Major General Salim Saleh agreed that Caleb International would assign its shares to Greenland Investments provided he was given a commission and reimbursed the costs he incurred in preparing and winning the bid. The agreed commission and costs was UShs.800 million. Ushs.300 million would be through Caleb International’s account in Greenland Bank and SHs. 500 Million would go to buying his company shares in Greenland Investments.
Hon. Rukikaire had that morning sent Mr. Keith Mukahanizi and Mr. Leonard Muganwa, the Executive Director of the Privatization Unit, to my office to finalize the arrangements. Hon. Joash Mayanja Nkangi, the then Minister of Finance issued the 51% shares in UGMC directly in the names of Greenland Investments upon payment of the bid sum to the Privatization Unit.
I informed the Governor, the late Mr. Charles Kikonyogo, of this arrangement before the payment was made to the Privatization Unit for the 51% shares in UGMC. I also informed him that we were going to use funds mainly mobilized from outside for this transaction and that these funds would be returned to sources as the public bought more shares in Greenland Investments or, if necessary, through an international loan.
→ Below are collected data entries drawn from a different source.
-- ==== Sys2Proof/Machine/Events.lean ====
section
/-! DEFINITION. TICK, EDGE and OBSERVED_LEVEL_CHANGE, and the core-clock period that passes while no command waits
(2.2, 5.8, 7.5). -/

namespace Sys2Proof.Machine

/-- TICK (R27, R35, R36): a RUNNING base produces a tick; a STOPPED base produces none (R29). A TICK of a PIN base
stands for the tick of a matching edge that is not given as a row EDGE as well (DESIGN CHOICE, log entry 27). -/
def execTick (b : Base) (s : State) : Host.Outcome State Fault Refusal :=
  .next (if s.bases[b].running then s.tickBase b else s)

/-- R110: the level of a pin after an edge. -/
def edgeLevel : EdgeDir → Bool
  | .rising => true
  | .falling => false

/-- R83, R111: the source event that an edge is. -/
def edgeEvent : EdgeDir → SourceEvent
  | .rising => .rise
  | .falling => .fall

/-- R28, R111: whether a base takes this edge of this pin as a tick. -/
def TimeBase.takesEdge (t : TimeBase) (p : Pin) (d : EdgeDir) : Bool :=
  t.running && t.source == .pin p d

/-- R111: an edge of a COUNT_INPUT pin ticks each RUNNING base that counts it; the ticks are separate events, in an
order the manual does not fix. They are made within the row EDGE, and no row TICK follows for them (DESIGN CHOICE, log
entry 27). -/
def State.countEdge (s : State) (p : Pin) (d : EdgeDir) : State :=
  let bases := (List.finRange 4).filter fun b => s.bases[b].takesEdge p d
  (s.anyOrder (bases.map fun b => [b])).foldl State.tickBase s.draw

/-- R110: the filtered level of a pin replaced. -/
def State.setFiltered (s : State) (p : Pin) (v : Bool) : State :=
  s.setPin p { s.pins[p] with filtered := v, narrow := s.pins[p].observed != v }

/-- EDGE (R110 to R113): the filtered level of a pin changes, and the edge is handed on by the pin's role. Edges of one
pin alternate, and none is detected while RESETn is low. -/
def execEdge (p : Pin) (d : EdgeDir) (s : State) : Host.Outcome State Fault Refusal :=
  .next
    (if s.resetn ≠ .high ∨ s.pins[p].filtered = edgeLevel d then s
    else
      let t := s.setFiltered p (edgeLevel d)
      match s.pins[p].config.role with
      | .off | .output => t
      | .cueInput => t.walk (.pin p) (edgeEvent d)
      | .countInput => t.countEdge p d)

/-- OBSERVED_LEVEL_CHANGE (R110): what the board puts on a pin changes (a level, or nothing), and the pin's observed
level is the level now at the pin. The filtered level is left to the filter. -/
def execObservedLevelChange (p : Pin) (board : Option Bool) (s : State) : Host.Outcome State Fault Refusal :=
  .next
    (let t := s.setPin p { s.pins[p] with board := board }
    (t.setPin p { t.pins[p] with observed := t.levelAt p }).draw)

/-! ## The core clock -/

/-- R110: whether the filter gives an edge of the pin at this sample: a change that was there at the last sample holds,
or has reverted and is not passed over. -/
def State.edgeDue (s : State) (p : Pin) : Bool :=
  let e := s.pins[p]
  e.narrow && (s.levelAt p != e.filtered || Config.narrowTaken s.draws p.val)

/-- R110: the edge that leaves the filtered level where it is. -/
def edgeFrom (filtered : Bool) : EdgeDir :=
  if filtered then .falling else .rising

/-- R110: the pin's entry after a sample of its level. -/
def State.sampled (s : State) (p : Pin) : PinEntry :=
  { s.pins[p] with observed := s.levelAt p, narrow := s.levelAt p != s.pins[p].filtered }

/-- R115: the number of a group in the free values. -/
def groupIndex : Group → Nat
  | .a => 0
  | .b => 1

/-- R115: the level of a group's inhibit input at this sample, true for low (FREE VALUE, log entry 17). -/
def State.inhibitAt (s : State) (g : Group) : Bool :=
  Config.inhibitInput s.draws (groupIndex g)

/-- R115: a group after a sample of its inhibit input. -/
def State.sampledGroup (s : State) (g : Group) : InhibitGroup :=
  { s.group g with input := s.inhibitAt g, narrow := s.inhibitAt g != (s.group g).line }

/-- R115: whether the filter gives a change of the line level at this sample: a change that was there at the last
sample holds, or has reverted and is not passed over. -/
def State.lineDue (s : State) (g : Group) : Bool :=
  (s.group g).narrow && (s.inhibitAt g != (s.group g).line || Config.narrowLineTaken s.draws (groupIndex g))

/-- R115: the event that leaves the line level where it is. -/
def lineChange (g : Group) (line : Bool) : Instr :=
  if line then .deassertion g else .assertion g

/-- R27: whether the interval in progress ends with this core-clock period. -/
def TimeBase.tickDue (t : TimeBase) : Bool :=
  match t.running, t.interval with
  | true, some i => decide (i.inForce ≤ i.count + 1)
  | _, _ => false

/-- R27: the interval count after one core-clock period; at the end of the interval it starts again at 0. -/
def TimeBase.counted (t : TimeBase) : TimeBase :=
  match t.interval with
  | some i =>
    if t.tickDue then { t with interval := some { count := 0, inForce := t.divisor } }
    else { t with interval := some { i with count := i.count + 1 } }
  | none => t

/-- R134: a running lease timer after one core-clock period. -/
def State.timed (s : State) (a : Agent) : Session :=
  if s.timerRuns a then { s.sessions[a] with timer := s.sessions[a].timer - 1 } else s.sessions[a]

/-- R135: whether a lease expires with this core-clock period. -/
def State.expiryDue (s : State) (a : Agent) : Bool :=
  s.timerRuns a && decide (s.sessions[a].timer ≤ 1)

/-- The events that one core-clock period brings: edges, changes of the line levels, ticks and lease expiries. -/
def State.due (s : State) : List Instr :=
  ((List.finRange 24).filter fun p => s.edgeDue p).map (fun p => .edge p (edgeFrom s.pins[p].filtered)) ++
    ([Group.a, .b].filter fun g => s.lineDue g).map (fun g => lineChange g (s.group g).line) ++
    ((List.finRange 4).filter fun b => s.bases[b].tickDue).map Instr.tick ++
    ((List.finRange 4).filter fun a => s.expiryDue a).map Instr.leaseExpiry

/-- One core-clock period (R27, R110, R115, R134): pins and inhibit inputs are sampled, intervals and lease timers
counted, and the events that come about wait in the queue, in an order the manual does not fix. While RESETn is low
nothing is sampled or counted. DESIGN CHOICE (log entry 3). -/
def State.clock (s : State) : State :=
  if s.resetn ≠ .high then s
  else
    { s with
      pins := tab s.sampled
      groupA := s.sampledGroup .a
      groupB := s.sampledGroup .b
      bases := tab fun b => s.bases[b].counted
      sessions := tab s.timed
      draws := s.draws + 1
      pending := s.anyOrder (s.due.map fun c => [c]) }

end Sys2Proof.Machine
end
The Governor made no objection to this arrangement and said this was acceptable provided Greenland Bank addressed any subsequent liquidity requirements.
Greenland Investments decision to purchase 5% of UGMC was sound. In 1997 UGMC assets were valued at Ushs.17 billion. This meant that Greenland Investments had bought assets worth about Ushs.9 billion for Ushs.6.3 billion and that the related disbursement of Ushs.4.3 billion was well covered. As for Greenland Bank, which acted as the intermediary in this arrangement, it had created a big customer in UGMC that would enable it to access over US$12 million per year in revolving credit under the GSM program to support wheat grain imports from the USA.
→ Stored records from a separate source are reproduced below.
-- ==== Sys2Proof/Certificates/Slice0/Obligations.lean ====
section
/-! DEFINITION. The statements about the IB-2432. A request's parameter bytes are written out from R178 and R179, so a
statement about a request holds for every well-coded parameter; `s.carries a c q p` says that the engine is serving it
(R158 checks 1 and 4), and `answers` and `refuses` that it ends with its response posted (R160, R161). -/

open Sys2Proof Sys2Proof.Machine

/-! ## The step, the clock and the resets -/

/-- A step carries out the command at the front of the queue with the queue's rest. -/
def Obligations.StepTakesFrontCommand : Prop :=
  ∀ (c : Instr) (rest : List Instr) (s : State),
    step { s with pending := c :: rest } = exec c { s with pending := rest }

/-- MODEL'S CHOICE (log entry 3): while no command waits and RESETn is high, a step is one core-clock period. R27: a
RUNNING CORE base counts it. R134: a running lease timer counts it. R110: every pin is sampled. R115: INH_A and INH_B
are sampled, each at a free level, since no row moves them (MODEL'S CHOICE, log entry 17), and a sample leaves the line
level, the enable, the policy and the state of the group. That an edge or a line event comes due at the second sample
that differs from the filtered level or the line level, and none does without one such sample before it, is the model's
reading of R110 and R115 (DEDUCED, log entry 19). The events that come due wait in the queue, each once. -/
def Obligations.EmptyQueueIsOneClockPeriod : Prop :=
  ∀ s : State, s.pending = [] → s.resetn = .high → ∃ t : State, step s = .next t ∧
    (∀ (b : Base) (i : Interval), s.bases[b].running = true → s.bases[b].interval = some i →
      (i.count + 1 < i.inForce →
        t.bases[b] = { s.bases[b] with interval := some { count := i.count + 1, inForce := i.inForce } } ∧
        Instr.tick b ∉ t.pending) ∧
      (i.inForce ≤ i.count + 1 →
        t.bases[b] = { s.bases[b] with interval := some { count := 0, inForce := s.bases[b].divisor } } ∧
        t.pending.count (.tick b) = 1)) ∧
    (∀ b : Base, s.bases[b].interval = none → t.bases[b] = s.bases[b] ∧ Instr.tick b ∉ t.pending) ∧
    (∀ a : Agent, (s.timerRuns a = true →
        t.sessions[a] = { s.sessions[a] with timer := s.sessions[a].timer - 1 } ∧
        t.pending.count (.leaseExpiry a) = if s.sessions[a].timer ≤ 1 then 1 else 0) ∧
      (s.timerRuns a = false → t.sessions[a] = s.sessions[a] ∧ Instr.leaseExpiry a ∉ t.pending)) ∧
    (∀ p : Pin, t.pins[p] = { s.pins[p] with
        observed := s.levelAt p, narrow := s.levelAt p != s.pins[p].filtered } ∧
      (s.pins[p].narrow = true → s.levelAt p ≠ s.pins[p].filtered →
        t.pending.count (.edge p (edgeFrom s.pins[p].filtered)) = 1) ∧
      (s.pins[p].narrow = false → ∀ d, Instr.edge p d ∉ t.pending)) ∧
    (∀ g : Group, t.group g = { s.group g with
        input := s.inhibitAt g, narrow := s.inhibitAt g != (s.group g).line } ∧
      ((s.group g).narrow = true → s.inhibitAt g ≠ (s.group g).line →
        t.pending.count (if (s.group g).line = true then .deassertion g else .assertion g) = 1) ∧
      ((s.group g).narrow = false → Instr.assertion g ∉ t.pending ∧ Instr.deassertion g ∉ t.pending) ∧
      (if (s.group g).line = true then Instr.assertion g else .deassertion g) ∉ t.pending) ∧
    t.slots = s.slots ∧ t.links = s.links ∧ t.ports = s.ports ∧ t.engine = s.engine ∧ t.resetn = s.resetn ∧
    t.csnLow = s.csnLow ∧ t.receiver = s.receiver ∧ t.sdo = s.sdo ∧ t.sdoBits = s.sdoBits

/-- R24, R25, R69, R91, R114, R128, R152 to R154, R169: the values after power-on. (The outside levels that
`State.reset` also holds are the model's choice, log entry 8, and are not stated.) -/
def Obligations.StateAfterPowerOn : Prop :=
  (∀ i : SlotIx, State.reset.slots[i] = { gen := 0, record := none }) ∧
  (∀ b : Base, State.reset.bases[b] =
    { source := .core, divisor := 1, running := false, latch := false, interval := none }) ∧
  (∀ i : LinkIx, State.reset.links[i] = none) ∧
  (∀ p : Pin, State.reset.pins[p].config =
      { role := .off, drive := .pushPull, pull := .none, idle := .low, safe := .float, group := none } ∧
    State.reset.pins[p].grants = 0 ∧ State.reset.pins[p].claim = none ∧ State.reset.pins[p].links = []) ∧
  (∀ g : Group, (State.reset.group g).enabled = false ∧ (State.reset.group g).policy = .auto ∧
    (State.reset.group g).state = .clear) ∧
  (∀ a : Agent, State.reset.sessions[a] = { state := .closed, lease := 0, timer := 0, attention := false } ∧
    State.reset.ports[a] = { request := .empty, response := none, overrun := false, lost := false,
                             crcError := false, frameError := false }) ∧
  State.reset.engine = { op := none, lastServed := 3, cause := .powerOn } ∧ State.reset.receiver = none

/-- R24, R25, R69, R91, R114, R128, R152 to R154, R167, R169: POWER_ON in any state (MODEL'S CHOICE, log entry 24), and
RESETN_ASSERTION while RESETn is high, put every block at its reset values, with SDO at high impedance. MODEL'S CHOICES:
filtered levels and line levels are taken from the inputs at both (log entry 8; R91, R92, R114 and R115 take them at the
release of RESETn); and the reset cause, POWER_ON after the one, is kept by the other until the release (log entry
16). -/
def Obligations.ResetsClearEveryBlock : Prop :=
  ∀ (s : State) (c : Instr), (c = .powerOn ∨ (c = .resetnAssertion ∧ s.resetn = .high)) →
    ∃ t : State, exec c s = .next t ∧
      (∀ i : SlotIx, t.slots[i] = { gen := 0, record := none }) ∧
      (∀ b : Base, t.bases[b] =
        { source := .core, divisor := 1, running := false, latch := false, interval := none }) ∧
      (∀ i : LinkIx, t.links[i] = none) ∧
      (∀ p : Pin, t.pins[p].config =
          { role := .off, drive := .pushPull, pull := .none, idle := .low, safe := .float, group := none } ∧
        t.pins[p].grants = 0 ∧ t.pins[p].claim = none ∧ t.pins[p].links = [] ∧
        t.pins[p].filtered = t.pins[p].observed ∧ t.pins[p].board = s.pins[p].board ∧
        (∀ v, s.pins[p].board = some v → t.pins[p].observed = v)) ∧
      (∀ g : Group, t.group g = { enabled := false, policy := .auto, state := .clear, line := (s.group g).input,
                                  input := (s.group g).input, narrow := false }) ∧
      (∀ a : Agent, t.sessions[a] = { state := .closed, lease := 0, timer := 0, attention := false } ∧
        t.ports[a] = { request := .empty, response := none, overrun := false, lost := false,
                       crcError := false, frameError := false }) ∧
      t.engine = { op := none, lastServed := 3, cause := if c = .powerOn then .powerOn else s.engine.cause } ∧
      t.resetn = (if c = .powerOn then (if s.resetn = .high then .high else .lowSincePowerOn) else .low) ∧
      t.receiver = none ∧ t.sdoByte = none ∧ t.csnLow = s.csnLow ∧ t.pending = s.pending

/-- R92, R115, R167: the release of RESETn takes the filtered levels and the line levels from the inputs, sets the
reset cause to RESET_LINE unless RESETn has been low since power-on, and changes nothing else. -/
def Obligations.ResetnReleaseTakesLevels : Prop :=
  ∀ s : State, s.resetn ≠ .high → ∃ t : State, exec .resetnRelease s = .next t ∧
    t.resetn = .high ∧
    t.engine = { s.engine with cause := if s.resetn = .low then .resetLine else s.engine.cause } ∧
    (∀ p : Pin, t.pins[p] = { s.pins[p] with
        observed := t.pins[p].filtered, filtered := t.pins[p].filtered, narrow := false } ∧
      (∀ v, s.pins[p].board = some v → t.pins[p].filtered = v)) ∧
    (∀ g : Group, t.group g = { s.group g with line := (s.group g).input, narrow := false }) ∧
    t.slots = s.slots ∧ t.bases = s.bases ∧ t.links = s.links ∧ t.sessions = s.sessions ∧ t.ports = s.ports ∧
    t.csnLow = s.csnLow ∧ t.receiver = s.receiver ∧ t.pending = s.pending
In development terms, this transaction was sound because it allowed Ugandans to participate in the ownership of a major industry of good value. Greenland Investments had over 7,000 local shareholders. Through Greenland Investments, these shareholders owned 51% of UGMC, a company that produced wheat flour (Drum), Animal feeds (NUVITA), Bread (TIP TOP) and maize flour (Kob), and employed over 450 Ugandans.
This, in my view, is the way to develop a country with local people participating in major industries. In such instances, institutions like banks would be serving as engines of growth and development.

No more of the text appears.